The atomic-resolution structures, combined with studies of the effect of mutations introduced into the enzyme by genetic engineering of the yeast and bacterial proteins, have revealed the detailed mechanisms of this electron-driven proton pump. Because oxygen has a high affinity for electrons, it can release a large amount of free energy when it is reduced to form water. Thus, the emergence of cellular respiration, in which O2 is converted to water, enabled organisms to harness much more energy than can be derived from anaerobic metabolism. The availability of the large amount of energy released by the reduction of molecular oxygen to form water is thought to have been essential to the emergence of multicellular life: this would explain why all large organisms respire. The ability of biological systems to use O2 in this way, however, requires sophisticated chemistry. Once a molecule of O2 has picked up one electron, it forms a superoxide radical anion (O2•–) that is dangerously reactive and rapidly takes up an additional three electrons wherever it can get them, with destructive effects on its immediate environment. We can tolerate oxygen in the air we breathe only because the uptake of the first electron by the O2 molecule is slow, allowing cells to use enzymes to control electron uptake by oxygen. Thus, cytochrome c oxidase holds on to oxygen at a special bimetallic center, where it remains clamped between a heme-linked iron atom and a copper ion until it has picked up a total of four electrons.
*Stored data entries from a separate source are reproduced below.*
/-- The IRQ step is enabled and takes the source: it is taken and none before it in the order ACTIVITY, RESET, IDLE, ERROR,
TRN is (60_exceptions.md R384, R386). -/
def irqTakes (s : State) (src : Source) : Prop :=
  s.irq.enable = true ∧ s.dev.state ≠ .detached ∧ taken s src ∧
  match src with
  | .activity => True
  | .reset => ¬ taken s .activity
  | .idle => ¬ taken s .activity ∧ ¬ taken s .reset
  | .error => ¬ taken s .activity ∧ ¬ taken s .reset ∧ ¬ taken s .idle
  | .trn => ¬ taken s .activity ∧ ¬ taken s .reset ∧ ¬ taken s .idle ∧ ¬ taken s .error

/-- The endpoint-0 packet size as a descriptor count. -/
def ep0Count (s : State) : BitVec 10 := BitVec.ofNat 10 s.cfg.ep0Size.bytes

/-- A descriptor in the stalled state of 40_device_events.md R167. -/
def stalledBd (n : BitVec 10) : Bd := { own := .engine, dts := false, stall := true, count := n }

/-- A descriptor armed with count, toggle and no stall (20_memory.md R86). -/
def armedBd (n : BitVec 10) (dts : Bit) : Bd := { own := .engine, dts := dts, stall := false, count := n }

/-- What the bytes of every buffer read as after `bytes` were stored in the buffer of `d`, from its first byte. -/
def storedAt (s t : State) (d : DescId) (bytes : List Byte) : Prop :=
  ∀ e i, i < 64 → t.readBuf e i = if e = d ∧ i < bytes.length then bytes.getD i 0#8 else s.readBuf e i

/-- The state after `status_in()` at the end of a SETUP step (41_control_transfer.md R201, R205). -/
def statusArmed (s : State) : State :=
  { s with
    bd := { s.bd with ep0In := armedBd 0#10 true, ep0Out := armedBd (ep0Count s) false }
    ctl := Ctl.idle
    ret := .none }

/-- The state after `stall_ep0()` at the end of a SETUP step (41_control_transfer.md R204). -/
def ep0Stalled (s : State) : State :=
  { s with
    bd := { s.bd with ep0In := stalledBd 0#10, ep0Out := stalledBd (ep0Count s) }
    ctl := Ctl.idle
    ret := .none }

/-- The state `t` after a SETUP step has started an IN data stage from `bytes` (41_control_transfer.md R201, R203, R224):
n bytes are to be sent, k of them in the first packet. -/
def inStarted (s : State) (kind : SrcKind) (src : Src) (bytes : List Byte) (wLength : Word) (t : State) : Prop :=
  let n := min bytes.length wLength.toNat
  let k := min n s.cfg.ep0Size.bytes
  t = { s with
        buf := t.buf
        bd := { s.bd with ep0In := armedBd (BitVec.ofNat 10 k) true, ep0Out := armedBd (ep0Count s) true }
        ctl := { dataStage := true, dirIn := true, srcKind := kind, src := src, remaining := BitVec.ofNat 16 (n - k),
                 offset := BitVec.ofNat 16 k, toggle := false,
                 inDone := decide (k < s.cfg.ep0Size.bytes) || decide (n - k = 0), pendingAddress := none,
                 dest := none }
        ret := .none } ∧
  storedAt s t .ep0In (bytes.take k)

/-- The state after `tx_arm(h, n)` and `tx_try_acquire()` (42_bulk_pipe.md R280, R277). -/
def txArmed (s : State) (h : Bit) (n : Nat) (r : Ret) : State :=
  { s with
    bd := s.bd.put (.bulkIn h) (armedBd (BitVec.ofNat 10 n) h)
    tx := { busy := s.tx.busy.put h true
            next := !s.tx.next
            eng := s.tx.eng
            slice := if (s.tx.busy.put h true).get (!s.tx.next) then none
                     else some { half := !s.tx.next, fill := 0, rem := 64 }
            zlpOwed := decide (n = 64) }
    ret := r }

/-- A command begins: its header is complete, or it is read at a command boundary and the lock lets it through
(43_command_protocol.md R324, R326). -/
def begins (s : State) (id : BitVec 5) : Prop :=
  s.sess.phase = .header ∨ (s.sess.phase = .awaitId ∧ (lockRequired id = false ∨ s.sess.unlocked = true))

/-- The session when a command begins (43_command_protocol.md R326, R58). -/
def entered (s : State) (mods : BitVec 3) (id : BitVec 5) (header : List Byte) : Sess :=
  { s.sess with
    cmd := mods ++ id, hdr := header ++ s.sess.hdr.drop header.length, hdrFill := header.length,
    hdrNeed := header.length, phase := .exec, step := 0 }

/-- The session when a command has ended (43_command_protocol.md R329). -/
def ended (x : Sess) : Sess :=
  { x with phase := .awaitId, cmd := 0#8, hdrFill := 0, hdrNeed := 0, addr := 0#16, count := 0#16, step := 0, out := [],
           poll := none }

/-- The main loop's program goes on at a place (log 13). -/
def goesTo (s : State) (p : MainPoint) : State := { s with main := { s.main with point := p } }

/-- The firmware call that stands at each place of the main loop's program (43_command_protocol.md R321-R323, R328,
R335). -/
def callAt : MainPoint → Instr
  | .attach => .attach
  | .top => .isActive
  | .resetExec => .resetExec
  | .sleep => .sleep
  | .rxAcq _ | .rxAcqAgain _ => .acqRx
  | .rxRead _ => .rxRead 0#6
  | .rxTake _ _ => .rxTake 1#8
  | .emitAcq _ | .burstAcq => .acqTx
  | .emitPut v | .burstPut v => .txPut v
  | .flush => .flush
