/-! ### setBd -/

@[simp] theorem State.setBd_dev (s : State) (v : BdTable) : (s.setBd v).dev = s.dev := rfl
@[simp] theorem State.setBd_irq (s : State) (v : BdTable) : (s.setBd v).irq = s.irq := rfl
@[simp] theorem State.setBd_bd (s : State) (v : BdTable) : (s.setBd v).bd = v := rfl
@[simp] theorem State.setBd_buf (s : State) (v : BdTable) : (s.setBd v).buf = s.buf := rfl
@[simp] theorem State.setBd_ctl (s : State) (v : BdTable) : (s.setBd v).ctl = s.ctl := rfl
@[simp] theorem State.setBd_pipeArmed (s : State) (v : BdTable) : (s.setBd v).pipeArmed = s.pipeArmed := rfl
@[simp] theorem State.setBd_rx (s : State) (v : BdTable) : (s.setBd v).rx = s.rx := rfl
@[simp] theorem State.setBd_tx (s : State) (v : BdTable) : (s.setBd v).tx = s.tx := rfl
@[simp] theorem State.setBd_lc (s : State) (v : BdTable) : (s.setBd v).lc = s.lc := rfl
@[simp] theorem State.setBd_resetReason (s : State) (v : BdTable) : (s.setBd v).resetReason = s.resetReason := rfl
@[simp] theorem State.setBd_diag (s : State) (v : BdTable) : (s.setBd v).diag = s.diag := rfl
@[simp] theorem State.setBd_main (s : State) (v : BdTable) : (s.setBd v).main = s.main := rfl
@[simp] theorem State.setBd_sie (s : State) (v : BdTable) : (s.setBd v).sie = s.sie := rfl
@[simp] theorem State.setBd_wireIn (s : State) (v : BdTable) : (s.setBd v).wireIn = s.wireIn := rfl
@[simp] theorem State.setBd_sess (s : State) (v : BdTable) : (s.setBd v).sess = s.sess := rfl
@[simp] theorem State.setBd_flashseq (s : State) (v : BdTable) : (s.setBd v).flashseq = s.flashseq := rfl
@[simp] theorem State.setBd_busTrace (s : State) (v : BdTable) : (s.setBd v).busTrace = s.busTrace := rfl
@[simp] theorem State.setBd_cfg (s : State) (v : BdTable) : (s.setBd v).cfg = s.cfg := rfl
@[simp] theorem State.setBd_port (s : State) (v : BdTable) : (s.setBd v).port = s.port := rfl
@[simp] theorem State.setBd_cart (s : State) (v : BdTable) : (s.setBd v).cart = s.cart := rfl
@[simp] theorem State.setBd_draws (s : State) (v : BdTable) : (s.setBd v).draws = s.draws := rfl
@[simp] theorem State.setBd_epoch (s : State) (v : BdTable) : (s.setBd v).epoch = s.epoch := rfl
@[simp] theorem State.setBd_ret (s : State) (v : BdTable) : (s.setBd v).ret = s.ret := rfl

/-! ### setBuf -/

@[simp] theorem State.setBuf_dev (s : State) (v : Memory) : (s.setBuf v).dev = s.dev := rfl
@[simp] theorem State.setBuf_irq (s : State) (v : Memory) : (s.setBuf v).irq = s.irq := rfl
@[simp] theorem State.setBuf_bd (s : State) (v : Memory) : (s.setBuf v).bd = s.bd := rfl
@[simp] theorem State.setBuf_buf (s : State) (v : Memory) : (s.setBuf v).buf = v := rfl
@[simp] theorem State.setBuf_ctl (s : State) (v : Memory) : (s.setBuf v).ctl = s.ctl := rfl
@[simp] theorem State.setBuf_pipeArmed (s : State) (v : Memory) : (s.setBuf v).pipeArmed = s.pipeArmed := rfl
@[simp] theorem State.setBuf_rx (s : State) (v : Memory) : (s.setBuf v).rx = s.rx := rfl
@[simp] theorem State.setBuf_tx (s : State) (v : Memory) : (s.setBuf v).tx = s.tx := rfl
@[simp] theorem State.setBuf_lc (s : State) (v : Memory) : (s.setBuf v).lc = s.lc := rfl
@[simp] theorem State.setBuf_resetReason (s : State) (v : Memory) : (s.setBuf v).resetReason = s.resetReason := rfl
@[simp] theorem State.setBuf_diag (s : State) (v : Memory) : (s.setBuf v).diag = s.diag := rfl
@[simp] theorem State.setBuf_main (s : State) (v : Memory) : (s.setBuf v).main = s.main := rfl
@[simp] theorem State.setBuf_sie (s : State) (v : Memory) : (s.setBuf v).sie = s.sie := rfl
@[simp] theorem State.setBuf_wireIn (s : State) (v : Memory) : (s.setBuf v).wireIn = s.wireIn := rfl
@[simp] theorem State.setBuf_sess (s : State) (v : Memory) : (s.setBuf v).sess = s.sess := rfl
@[simp] theorem State.setBuf_flashseq (s : State) (v : Memory) : (s.setBuf v).flashseq = s.flashseq := rfl
@[simp] theorem State.setBuf_busTrace (s : State) (v : Memory) : (s.setBuf v).busTrace = s.busTrace := rfl
@[simp] theorem State.setBuf_cfg (s : State) (v : Memory) : (s.setBuf v).cfg = s.cfg := rfl
@[simp] theorem State.setBuf_port (s : State) (v : Memory) : (s.setBuf v).port = s.port := rfl
@[simp] theorem State.setBuf_cart (s : State) (v : Memory) : (s.setBuf v).cart = s.cart := rfl
@[simp] theorem State.setBuf_draws (s : State) (v : Memory) : (s.setBuf v).draws = s.draws := rfl
@[simp] theorem State.setBuf_epoch (s : State) (v : Memory) : (s.setBuf v).epoch = s.epoch := rfl
@[simp] theorem State.setBuf_ret (s : State) (v : Memory) : (s.setBuf v).ret = s.ret := rfl

/-! ### setCtl -/

@[simp] theorem State.setCtl_dev (s : State) (v : Ctl) : (s.setCtl v).dev = s.dev := rfl
@[simp] theorem State.setCtl_irq (s : State) (v : Ctl) : (s.setCtl v).irq = s.irq := rfl
@[simp] theorem State.setCtl_bd (s : State) (v : Ctl) : (s.setCtl v).bd = s.bd := rfl
@[simp] theorem State.setCtl_buf (s : State) (v : Ctl) : (s.setCtl v).buf = s.buf := rfl
@[simp] theorem State.setCtl_ctl (s : State) (v : Ctl) : (s.setCtl v).ctl = v := rfl
@[simp] theorem State.setCtl_pipeArmed (s : State) (v : Ctl) : (s.setCtl v).pipeArmed = s.pipeArmed := rfl
@[simp] theorem State.setCtl_rx (s : State) (v : Ctl) : (s.setCtl v).rx = s.rx := rfl
@[simp] theorem State.setCtl_tx (s : State) (v : Ctl) : (s.setCtl v).tx = s.tx := rfl
@[simp] theorem State.setCtl_lc (s : State) (v : Ctl) : (s.setCtl v).lc = s.lc := rfl
@[simp] theorem State.setCtl_resetReason (s : State) (v : Ctl) : (s.setCtl v).resetReason = s.resetReason := rfl
@[simp] theorem State.setCtl_diag (s : State) (v : Ctl) : (s.setCtl v).diag = s.diag := rfl
@[simp] theorem State.setCtl_main (s : State) (v : Ctl) : (s.setCtl v).main = s.main := rfl
@[simp] theorem State.setCtl_sie (s : State) (v : Ctl) : (s.setCtl v).sie = s.sie := rfl
@[simp] theorem State.setCtl_wireIn (s : State) (v : Ctl) : (s.setCtl v).wireIn = s.wireIn := rfl
@[simp] theorem State.setCtl_sess (s : State) (v : Ctl) : (s.setCtl v).sess = s.sess := rfl
@[simp] theorem State.setCtl_flashseq (s : State) (v : Ctl) : (s.setCtl v).flashseq = s.flashseq := rfl
@[simp] theorem State.setCtl_busTrace (s : State) (v : Ctl) : (s.setCtl v).busTrace = s.busTrace := rfl
@[simp] theorem State.setCtl_cfg (s : State) (v : Ctl) : (s.setCtl v).cfg = s.cfg := rfl
@[simp] theorem State.setCtl_port (s : State) (v : Ctl) : (s.setCtl v).port = s.port := rfl
@[simp] theorem State.setCtl_cart (s : State) (v : Ctl) : (s.setCtl v).cart = s.cart := rfl
@[simp] theorem State.setCtl_draws (s : State) (v : Ctl) : (s.setCtl v).draws = s.draws := rfl
@[simp] theorem State.setCtl_epoch (s : State) (v : Ctl) : (s.setCtl v).epoch = s.epoch := rfl
@[simp] theorem State.setCtl_ret (s : State) (v : Ctl) : (s.setCtl v).ret = s.ret := rfl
Only then are the two oxygen atoms of the oxygen molecule safely released as two molecules of water
The reaction of O2 with electrons in cytochrome c oxidase. Electrons from cytochrome c pass through the complex via bound copper ions (blue spheres) and hemes (red) to an O2 molecule bound between heme a3 and a copper ion. Iron ions are shown as red spheres. The iron atom in heme a serves as an electron queuing point where electrons are held so that they can be released to an O2 molecule (not shown) that is held at the bimetallic center active site, which is formed by the central iron of the other heme (heme a3) and a closely apposed copper atom. The four protons needed to reduce O2 to water are removed from the matrix. For each O2 molecule that undergoes the reaction 4e– + 4H+ + O2 → 2H2O, another four protons are pumped out of the matrix by mechanisms that are driven by allosteric changes in protein conformation
The cytochrome c oxidase reaction accounts for about 90% of the total oxygen uptake in most cells. This protein complex is therefore crucial for all aerobic life. Cyanide and azide are extremely toxic because they bind to the heme iron atoms in cytochrome c oxidase much more tightly than does oxygen, thereby greatly reducing ATP production.